Театральность какая-то, право, бутафория, с бархатным занавесом, с устаревшими вдруг афишами, с извещением о закрытии гастролей или сезона, с отзвучавшими и забытыми до поры до времени драмами и трагедиями, оставшимися разве только в памяти зрительской да в актерском репертуаре, в бестолковом предположении этом, тут же заглохшем, есть.
Исчезновение – мнимость. Условность. Прочерк рассеянный, сделанный кем-то чужим, посторонним, растяпой, ленивцем, давно и привычно скучающим на службе, в тексте, которому жить да жить еще, без таких вот, ни к селу ни к городу, прочерков, жить да жить, пережить поколения, позабыться, на время, чтобы, разом вспомнившись, оживая, возвратиться, уже навсегда.
Зачем ему пропадать?

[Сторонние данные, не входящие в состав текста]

-- ==== Sys2Proof/Laws/PerInstr.lean ====
section
/-! SUPPORT. Statements about every instruction as syntax, one lemma for each constructor.
`EncodeLength`: an instruction is encoded in as many bytes as its length says, one to three (R101, R103). -/

namespace Sys2Proof
namespace Laws
namespace EncodeLength

/-- The encoding has the length the decoder gives the instruction, one to three bytes. -/
def Statement (i : Instr) : Prop := (encode i).length = i.length ∧ 1 ≤ i.length ∧ i.length ≤ 3

/-- A fixed length: the three parts at once. -/
theorem of_length {i : Instr} {n : Nat} (h1 : (encode i).length = n) (h2 : i.length = n) (h3 : 1 ≤ n ∧ n ≤ 3) :
    Statement i := by
  subst h2; exact ⟨h1, h3⟩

В каких, скажите на милость, неизвестных, дальних краях? За горизонтом, что ли?
Пропажа – словно продажа. В рабство, может быть? На галеры? Куда еще? Пропадать – так с музыкой? Тоже бред.

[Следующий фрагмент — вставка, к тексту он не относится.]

-- ==== Sys2Proof/Laws/Session.lean ====
section
/-! SUPPORT. What is read of a supplied image, and of the RAM that reset leaves. -/

namespace Sys2Proof
namespace Machine

/-! ### Images -/

/-- The cells of an image lie at its indexes. -/
theorem imageCells_above (d : Nat → Byte) (im : List Byte) : ∀ (k : Nat), ∀ c ∈ imageCells d k im, k ≤ c.1 := by
  induction im with
  | nil => intro k c hc; cases hc
  | cons v vs ih =>
    intro k c hc
    unfold imageCells at hc
    split at hc
    · have := ih _ c hc; omega
    · rcases List.mem_cons.1 hc with h | h
      · subst h; exact Nat.le_refl _
      · have := ih _ c h; omega

/-- Nothing is listed below the keys of a table. -/
theorem find_none_of_lt {m : Memory} {x : Nat} (h : ∀ c ∈ m, x < c.1) : Sparse.find m x = none := by
  induction m with
  | nil => rfl
  | cons c m ih =>
    obtain ⟨k, w⟩ := c
    have := h (k, w) List.mem_cons_self
    simp only at this
    unfold Sparse.find
    rw [if_neg (by omega)]
    exact ih (fun c hc => h c (List.mem_cons_of_mem _ hc))

/-- A supplied image reads as its bytes, and past its end as the default. -/
theorem imageCells_read (d : Byte) (im : List Byte) : ∀ (k i : Nat),
    Sparse.read (fun _ => d) (imageCells (fun _ => d) k im) (k + i) = im.getD i d := by
  induction im with
  | nil => intro k i; rfl
  | cons v vs ih =>
    intro k i
    unfold imageCells
    cases i with
    | zero =>
      split
      · next h =>
        have : Sparse.find (imageCells (fun _ => d) (k+1) vs) (k + 0) = none :=
          find_none_of_lt (fun c hc => by have := imageCells_above _ vs _ c hc; omega)
        unfold Sparse.read; rw [this]; simp [h]
      · unfold Sparse.read Sparse.find; simp
    | succ i =>
      have := ih (k+1) i
      rw [show k + 1 + i = k + (i+1) by omega] at this
      split
      · rw [this]; simp
      · unfold Sparse.read Sparse.find
        rw [if_neg (by omega)]
        exact this.trans (by simp)

/-- An overlay image lists every one of its bytes. -/
theorem allCells_find (im : List Byte) : ∀ (k i : Nat), i < im.length →
    Sparse.find (allCells k im) (k + i) = some (im.getD i 0) := by
  induction im with
  | nil => intro k i h; cases h
  | cons v vs ih =>
    intro k i h
    unfold allCells Sparse.find
    cases i with
    | zero => simp
    | succ i =>
      rw [if_neg (by omega)]
      have := ih (k+1) i (by simpa using h)
      rw [show k + 1 + i = k + (i+1) by omega] at this
      rw [this]; simp

/-! ### RAM at reset -/

/-- A byte that holds `INIT_RAM` is storage, and no named register lies there. -/
theorem isInitRam_storage (m : AddressMap) (x : Nat) (h : m.isInitRam x = true) :
    m.isStorage x = true ∧ ∀ r, m.addr r ≠ x := by
  have top : ∀ r ∈ m.bounds.ranges, r.contains x = true → x < 0xFFFF := fun r hr e => by
    have := map_range m r hr
    rw [contains_iff] at e
    omega
  simp only [RegionBounds.ranges, List.mem_cons, forall_eq_or_imp] at top
  obtain ⟨t1, t2, t3, -, t5, -, t7, t8, -⟩ := top
  unfold AddressMap.isInitRam AddressMap.region at h
  by_cases c1 : x ≤ Config.romLast
  · simp [c1] at h
  rw [if_neg c1] at h
  by_cases c2 : Config.echoFirst ≤ x ∧ x ≤ Config.echoLast
  · simp [c2] at h
  rw [if_neg c2] at h
  cases c3 : m.isUnusable x
  · rw [c3, if_neg Bool.false_ne_true] at h
    have lt : x < 0xFFFF := by
      cases c4 : m.isIo x
      · rw [c4, if_neg Bool.false_ne_true] at h
        cases d1 : m.bounds.videoRam.contains x <;> cases d2 : m.bounds.externalRam.contains x <;>
          cases d3 : m.bounds.workRam.contains x <;> cases d4 : m.bounds.spriteTable.contains x <;>
          cases d5 : m.bounds.highRam.contains x <;>
          first | exact t1 d1 | exact t2 d2 | exact t3 d3 | exact t5 d4 | exact t8 d5 | (simp [d1, d2, d3, d4, d5] at h)
      · exact t7 c4
    refine ⟨(isStorage_iff _ _).2 ⟨by simp only [Config.romLast] at c1; omega, by omega, c2, c3⟩, ?_⟩
    rintro r rfl
    by_cases hr : r = .IE
    · subst hr; rw [map_addr_IE] at lt; omega
    · rw [map_addr_io m r hr, if_pos rfl] at h
      simp [AddressMap.isNamed, IoReg.all] at h
      cases r <;> simp_all
  · simp [c3] at h

/-- What a byte holds at reset before STAT and LY are written: `INIT_RAM` where it has a place, else 0x00; only where the
map puts STAT's default address in the unusable region, which nothing reads, is the byte there left as it is. -/
theorem resetRam_read (P : Params) (x : Nat) : Sparse.read Config.resetByte P.resetRam x =
    if P.map.isInitRam x = true then
      (match Sparse.find P.initRam x with
        | some v => v
        | none => if x = 0xFF41 ∧ P.map.isUnusable 0xFF41 = true then 1 else 0)
    else if x = 0xFF41 ∧ P.map.isUnusable 0xFF41 = true then 1 else 0 := by
  unfold Params.resetRam
  have hb : Sparse.read Config.resetByte (if P.map.isUnusable IoAddresses.standard.stat then []
      else Sparse.write Config.resetByte [] IoAddresses.standard.stat 0x00) x =
        if x = 0xFF41 ∧ P.map.isUnusable 0xFF41 = true then 1 else 0 := by
    show Sparse.read _ (if P.map.isUnusable 0xFF41 then []
      else Sparse.write Config.resetByte [] 0xFF41 0x00) x = _
    split
    · next h =>
      show Config.resetByte x = _
      simp [Config.resetByte, h]
    · next h =>
      rw [Sparse.read_write]
      split
      · simp [h]
      · next hx => show Config.resetByte x = _; simp [Config.resetByte, hx]
  generalize (if P.map.isUnusable IoAddresses.standard.stat then []
      else Sparse.write Config.resetByte [] IoAddresses.standard.stat 0x00) = base at hb
  induction P.initRam with
  | nil => simpa [Sparse.find] using hb
  | cons c l ih =>
    obtain ⟨k, w⟩ := c
    rw [List.foldr_cons]
    simp only
    by_cases hk : k = x
    · subst hk
      split
      · next h => rw [Sparse.read_write, if_pos rfl]; simp [Sparse.find]
      · next h => rw [ih]; simp [h]
    · split
      · rw [Sparse.read_write, if_neg (Ne.symm hk)]
        refine ih.trans ?_
        simp [Sparse.find, hk]
      · refine ih.trans ?_
        simp [Sparse.find, hk]

end Machine
end Sys2Proof
end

Пропажа – словно поклажа. Тяжелая. Тяжелее тоски, например, матерой. И то ведь: была – и нет.
Андеграунд же, пусть не по-русски называется он, пока что, ничего, потерпим, когда-нибудь имя русское он обретет, – присмотритесь – здесь и повсюду, жив-здоров, да и вам того же пожелать в любую минуту, дружелюбно вполне, готов. Как в минувшем существовал, так и ныне он существует.
Разумеется, безусловно, я не спорю, само собой, как и все абсолютно в мире, андеграунд, конечно, меняется.
Новое поколение – понимает его по-своему.
Ну а мы-то, старая гвардия, – понимаем его по-своему.
Каждый так его понимает, как умеет. И каждый – прав.И любому он, при желании, свой характер покажет и нрав.
Следует помнить о том, что слишком уж многих соратников наших нет, как ни горько с годами осмысливать это, как ни трудно с этим смириться, как ни грустно без них, в живых.
Что ни плеяда, что ни компания —
всюду зияния. Выбыли.
Были в когорте – и выбыли.
Нет их. Люди ушли.
Те, кто выжили чудом, – держатся.Сызнова надо – выстоять.
Сколько помню себя – выживаю.
И – держусь. И – стараюсь выстоять.
Будучи верен давно уже, не от хорошей жизни вовсе, и не от блажи, не по прихоти, не по причуде какой-нибудь, но по причинам разным, вполне серьезным, выработанной этике, никому себя не навязываю.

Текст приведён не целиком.